> _Work task_: Given the entries that follow, write out exactly the lines starting at the one containing "(lowPoly φ (f.take" and ending at the one containing "case1 => simp [polyDeriv, lowPoly]", both ends included, and only those.

################

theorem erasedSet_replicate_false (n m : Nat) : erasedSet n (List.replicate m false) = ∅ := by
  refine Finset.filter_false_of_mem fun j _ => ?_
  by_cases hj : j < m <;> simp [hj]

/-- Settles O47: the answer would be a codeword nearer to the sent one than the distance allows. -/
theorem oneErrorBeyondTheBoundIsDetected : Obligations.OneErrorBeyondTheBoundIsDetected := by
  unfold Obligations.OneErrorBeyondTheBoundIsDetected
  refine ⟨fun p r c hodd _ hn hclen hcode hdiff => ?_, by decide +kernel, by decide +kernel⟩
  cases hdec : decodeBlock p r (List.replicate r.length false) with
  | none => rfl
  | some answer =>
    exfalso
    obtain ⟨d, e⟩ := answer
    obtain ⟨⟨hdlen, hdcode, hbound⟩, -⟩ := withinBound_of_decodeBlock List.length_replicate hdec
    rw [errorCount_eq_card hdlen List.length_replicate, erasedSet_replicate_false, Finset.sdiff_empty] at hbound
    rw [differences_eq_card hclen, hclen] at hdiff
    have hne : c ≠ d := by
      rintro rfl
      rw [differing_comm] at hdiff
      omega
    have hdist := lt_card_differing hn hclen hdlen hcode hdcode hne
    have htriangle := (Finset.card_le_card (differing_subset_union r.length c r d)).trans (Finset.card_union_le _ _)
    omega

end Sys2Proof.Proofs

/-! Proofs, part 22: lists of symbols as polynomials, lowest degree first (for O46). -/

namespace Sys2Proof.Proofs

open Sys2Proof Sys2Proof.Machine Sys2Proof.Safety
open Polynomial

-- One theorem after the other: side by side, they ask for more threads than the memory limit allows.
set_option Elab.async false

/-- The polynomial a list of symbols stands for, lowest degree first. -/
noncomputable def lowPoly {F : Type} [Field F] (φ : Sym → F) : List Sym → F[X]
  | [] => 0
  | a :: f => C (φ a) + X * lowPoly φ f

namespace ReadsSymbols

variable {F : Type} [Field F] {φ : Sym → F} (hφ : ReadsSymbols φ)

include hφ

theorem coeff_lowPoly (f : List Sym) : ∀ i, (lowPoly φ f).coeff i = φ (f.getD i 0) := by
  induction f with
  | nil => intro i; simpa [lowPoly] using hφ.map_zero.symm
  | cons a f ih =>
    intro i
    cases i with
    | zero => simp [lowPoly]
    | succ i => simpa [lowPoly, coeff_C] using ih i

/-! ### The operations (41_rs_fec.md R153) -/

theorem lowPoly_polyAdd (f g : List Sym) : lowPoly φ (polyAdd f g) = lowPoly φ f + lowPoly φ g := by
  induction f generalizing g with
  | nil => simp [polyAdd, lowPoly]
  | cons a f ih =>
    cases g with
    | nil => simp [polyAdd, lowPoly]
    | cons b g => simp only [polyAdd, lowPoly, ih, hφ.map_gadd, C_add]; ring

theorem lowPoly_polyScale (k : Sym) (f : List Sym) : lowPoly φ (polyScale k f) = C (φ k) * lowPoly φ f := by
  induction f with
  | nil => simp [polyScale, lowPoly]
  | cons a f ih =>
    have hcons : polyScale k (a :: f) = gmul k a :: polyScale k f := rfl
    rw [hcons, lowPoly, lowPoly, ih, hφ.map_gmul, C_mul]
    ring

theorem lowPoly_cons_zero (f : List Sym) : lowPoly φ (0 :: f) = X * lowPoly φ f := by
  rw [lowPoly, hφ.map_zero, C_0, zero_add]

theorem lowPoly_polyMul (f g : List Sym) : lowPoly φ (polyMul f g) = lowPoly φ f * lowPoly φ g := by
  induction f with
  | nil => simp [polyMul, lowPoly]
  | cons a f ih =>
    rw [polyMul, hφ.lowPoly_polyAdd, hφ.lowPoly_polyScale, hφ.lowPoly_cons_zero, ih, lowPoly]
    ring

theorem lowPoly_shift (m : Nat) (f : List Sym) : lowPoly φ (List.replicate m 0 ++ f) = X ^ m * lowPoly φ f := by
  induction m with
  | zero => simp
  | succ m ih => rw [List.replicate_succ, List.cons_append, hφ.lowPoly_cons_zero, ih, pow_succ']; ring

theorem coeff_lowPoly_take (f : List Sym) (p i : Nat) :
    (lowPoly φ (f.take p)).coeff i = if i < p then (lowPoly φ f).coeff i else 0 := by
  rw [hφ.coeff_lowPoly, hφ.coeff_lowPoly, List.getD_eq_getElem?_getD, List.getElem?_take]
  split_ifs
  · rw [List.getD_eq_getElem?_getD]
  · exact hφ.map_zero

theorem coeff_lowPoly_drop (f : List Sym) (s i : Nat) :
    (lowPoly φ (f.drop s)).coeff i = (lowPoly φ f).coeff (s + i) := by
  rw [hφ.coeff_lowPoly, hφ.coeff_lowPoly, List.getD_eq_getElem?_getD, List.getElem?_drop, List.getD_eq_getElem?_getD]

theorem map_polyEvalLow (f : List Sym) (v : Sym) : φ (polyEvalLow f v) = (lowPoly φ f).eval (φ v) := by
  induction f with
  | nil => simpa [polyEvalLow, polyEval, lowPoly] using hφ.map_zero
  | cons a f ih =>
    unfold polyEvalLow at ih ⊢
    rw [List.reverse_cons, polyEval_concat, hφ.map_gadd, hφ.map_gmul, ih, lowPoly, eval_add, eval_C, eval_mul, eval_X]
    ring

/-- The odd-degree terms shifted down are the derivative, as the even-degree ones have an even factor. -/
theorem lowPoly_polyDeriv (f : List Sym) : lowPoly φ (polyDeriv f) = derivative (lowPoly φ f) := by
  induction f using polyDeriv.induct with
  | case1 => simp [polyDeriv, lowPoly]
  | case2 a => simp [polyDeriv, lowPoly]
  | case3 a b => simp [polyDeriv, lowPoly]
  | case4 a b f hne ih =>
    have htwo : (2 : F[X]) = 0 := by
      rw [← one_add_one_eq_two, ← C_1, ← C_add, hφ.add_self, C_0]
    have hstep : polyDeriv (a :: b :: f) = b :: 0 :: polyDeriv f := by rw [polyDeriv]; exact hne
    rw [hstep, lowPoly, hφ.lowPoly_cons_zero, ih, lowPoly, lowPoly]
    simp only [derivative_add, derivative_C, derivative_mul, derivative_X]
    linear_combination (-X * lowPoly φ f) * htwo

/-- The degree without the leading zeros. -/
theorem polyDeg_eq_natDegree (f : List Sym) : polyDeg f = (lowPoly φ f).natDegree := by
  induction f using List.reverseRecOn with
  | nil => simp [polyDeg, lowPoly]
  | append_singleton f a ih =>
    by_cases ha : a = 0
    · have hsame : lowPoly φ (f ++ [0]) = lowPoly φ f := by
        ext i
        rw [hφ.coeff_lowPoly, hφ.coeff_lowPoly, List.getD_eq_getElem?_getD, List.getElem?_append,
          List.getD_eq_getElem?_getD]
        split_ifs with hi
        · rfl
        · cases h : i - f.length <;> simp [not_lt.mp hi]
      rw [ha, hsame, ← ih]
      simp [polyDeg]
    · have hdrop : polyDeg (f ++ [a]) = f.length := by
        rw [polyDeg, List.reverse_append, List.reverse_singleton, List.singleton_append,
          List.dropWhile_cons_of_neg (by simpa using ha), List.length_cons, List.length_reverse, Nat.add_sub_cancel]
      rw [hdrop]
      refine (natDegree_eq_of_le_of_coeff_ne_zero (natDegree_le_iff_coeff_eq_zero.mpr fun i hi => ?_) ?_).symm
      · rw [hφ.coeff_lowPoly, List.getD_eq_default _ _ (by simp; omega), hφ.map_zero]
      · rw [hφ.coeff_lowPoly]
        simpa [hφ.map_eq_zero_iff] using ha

################

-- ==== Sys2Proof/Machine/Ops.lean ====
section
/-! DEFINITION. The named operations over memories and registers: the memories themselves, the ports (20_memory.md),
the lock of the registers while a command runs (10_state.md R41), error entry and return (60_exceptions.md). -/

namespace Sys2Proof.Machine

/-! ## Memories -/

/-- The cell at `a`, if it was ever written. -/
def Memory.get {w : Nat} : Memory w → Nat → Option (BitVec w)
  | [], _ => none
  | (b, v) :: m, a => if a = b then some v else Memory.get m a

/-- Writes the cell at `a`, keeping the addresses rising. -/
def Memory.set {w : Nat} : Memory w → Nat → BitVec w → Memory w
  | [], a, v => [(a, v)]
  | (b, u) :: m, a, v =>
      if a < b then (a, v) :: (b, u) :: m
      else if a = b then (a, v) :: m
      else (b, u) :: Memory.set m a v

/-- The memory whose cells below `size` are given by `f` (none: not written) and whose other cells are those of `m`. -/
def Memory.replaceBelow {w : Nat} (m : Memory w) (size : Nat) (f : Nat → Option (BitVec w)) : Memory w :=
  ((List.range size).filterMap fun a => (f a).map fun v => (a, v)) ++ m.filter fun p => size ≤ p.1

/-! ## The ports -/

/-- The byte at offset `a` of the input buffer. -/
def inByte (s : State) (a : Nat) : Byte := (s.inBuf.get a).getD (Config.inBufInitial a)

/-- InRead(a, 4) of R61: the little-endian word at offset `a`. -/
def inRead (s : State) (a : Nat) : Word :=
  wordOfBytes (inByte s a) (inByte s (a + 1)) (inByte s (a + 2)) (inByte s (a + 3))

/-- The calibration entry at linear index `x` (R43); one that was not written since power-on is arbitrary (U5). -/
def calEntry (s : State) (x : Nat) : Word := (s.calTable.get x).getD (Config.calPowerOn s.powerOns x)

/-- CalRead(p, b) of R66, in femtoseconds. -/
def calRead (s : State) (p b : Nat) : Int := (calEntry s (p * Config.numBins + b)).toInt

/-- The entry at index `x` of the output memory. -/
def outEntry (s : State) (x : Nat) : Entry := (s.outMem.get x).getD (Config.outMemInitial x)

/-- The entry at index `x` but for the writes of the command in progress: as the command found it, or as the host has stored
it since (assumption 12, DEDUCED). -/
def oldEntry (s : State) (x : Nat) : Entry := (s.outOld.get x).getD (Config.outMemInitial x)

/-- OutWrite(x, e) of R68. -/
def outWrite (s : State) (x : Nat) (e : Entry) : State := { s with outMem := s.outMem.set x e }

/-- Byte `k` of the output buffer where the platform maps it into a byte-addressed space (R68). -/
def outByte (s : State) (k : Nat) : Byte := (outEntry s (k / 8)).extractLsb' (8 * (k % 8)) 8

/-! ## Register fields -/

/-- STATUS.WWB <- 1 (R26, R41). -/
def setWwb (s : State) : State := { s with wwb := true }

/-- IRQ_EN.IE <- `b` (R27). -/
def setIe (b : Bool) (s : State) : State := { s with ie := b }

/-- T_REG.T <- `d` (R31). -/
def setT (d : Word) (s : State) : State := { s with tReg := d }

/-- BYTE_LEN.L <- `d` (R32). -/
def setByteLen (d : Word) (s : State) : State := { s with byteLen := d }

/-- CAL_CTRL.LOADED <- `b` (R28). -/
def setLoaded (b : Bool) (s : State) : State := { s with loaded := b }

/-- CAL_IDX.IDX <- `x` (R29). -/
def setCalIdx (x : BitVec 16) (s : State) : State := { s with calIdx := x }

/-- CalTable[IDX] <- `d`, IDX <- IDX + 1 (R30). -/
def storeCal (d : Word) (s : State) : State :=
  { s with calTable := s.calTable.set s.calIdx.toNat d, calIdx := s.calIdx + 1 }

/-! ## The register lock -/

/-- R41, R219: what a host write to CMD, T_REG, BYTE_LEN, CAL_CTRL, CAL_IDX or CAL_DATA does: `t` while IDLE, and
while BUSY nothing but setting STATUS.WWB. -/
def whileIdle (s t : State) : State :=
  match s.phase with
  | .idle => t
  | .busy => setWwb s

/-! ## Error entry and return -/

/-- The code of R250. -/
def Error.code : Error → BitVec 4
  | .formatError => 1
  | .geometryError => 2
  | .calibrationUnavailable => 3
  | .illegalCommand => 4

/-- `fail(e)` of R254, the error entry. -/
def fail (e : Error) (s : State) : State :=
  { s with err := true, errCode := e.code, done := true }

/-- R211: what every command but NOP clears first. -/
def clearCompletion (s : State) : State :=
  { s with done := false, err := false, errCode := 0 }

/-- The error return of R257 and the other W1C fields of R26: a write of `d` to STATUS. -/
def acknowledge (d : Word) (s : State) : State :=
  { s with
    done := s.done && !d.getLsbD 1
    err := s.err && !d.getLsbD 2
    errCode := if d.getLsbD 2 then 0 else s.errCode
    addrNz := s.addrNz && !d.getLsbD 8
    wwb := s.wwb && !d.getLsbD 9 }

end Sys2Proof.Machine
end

################

> _Answer box_:
    (lowPoly φ (f.take p)).coeff i = if i < p then (lowPoly φ f).coeff i else 0 := by
  rw [hφ.coeff_lowPoly, hφ.coeff_lowPoly, List.getD_eq_getElem?_getD, List.getElem?_take]
  split_ifs
  · rw [List.getD_eq_getElem?_getD]
  · exact hφ.map_zero

theorem coeff_lowPoly_drop (f : List Sym) (s i : Nat) :
    (lowPoly φ (f.drop s)).coeff i = (lowPoly φ f).coeff (s + i) := by
  rw [hφ.coeff_lowPoly, hφ.coeff_lowPoly, List.getD_eq_getElem?_getD, List.getElem?_drop, List.getD_eq_getElem?_getD]

theorem map_polyEvalLow (f : List Sym) (v : Sym) : φ (polyEvalLow f v) = (lowPoly φ f).eval (φ v) := by
  induction f with
  | nil => simpa [polyEvalLow, polyEval, lowPoly] using hφ.map_zero
  | cons a f ih =>
    unfold polyEvalLow at ih ⊢
    rw [List.reverse_cons, polyEval_concat, hφ.map_gadd, hφ.map_gmul, ih, lowPoly, eval_add, eval_C, eval_mul, eval_X]
    ring

/-- The odd-degree terms shifted down are the derivative, as the even-degree ones have an even factor. -/
theorem lowPoly_polyDeriv (f : List Sym) : lowPoly φ (polyDeriv f) = derivative (lowPoly φ f) := by
  induction f using polyDeriv.induct with
  | case1 => simp [polyDeriv, lowPoly]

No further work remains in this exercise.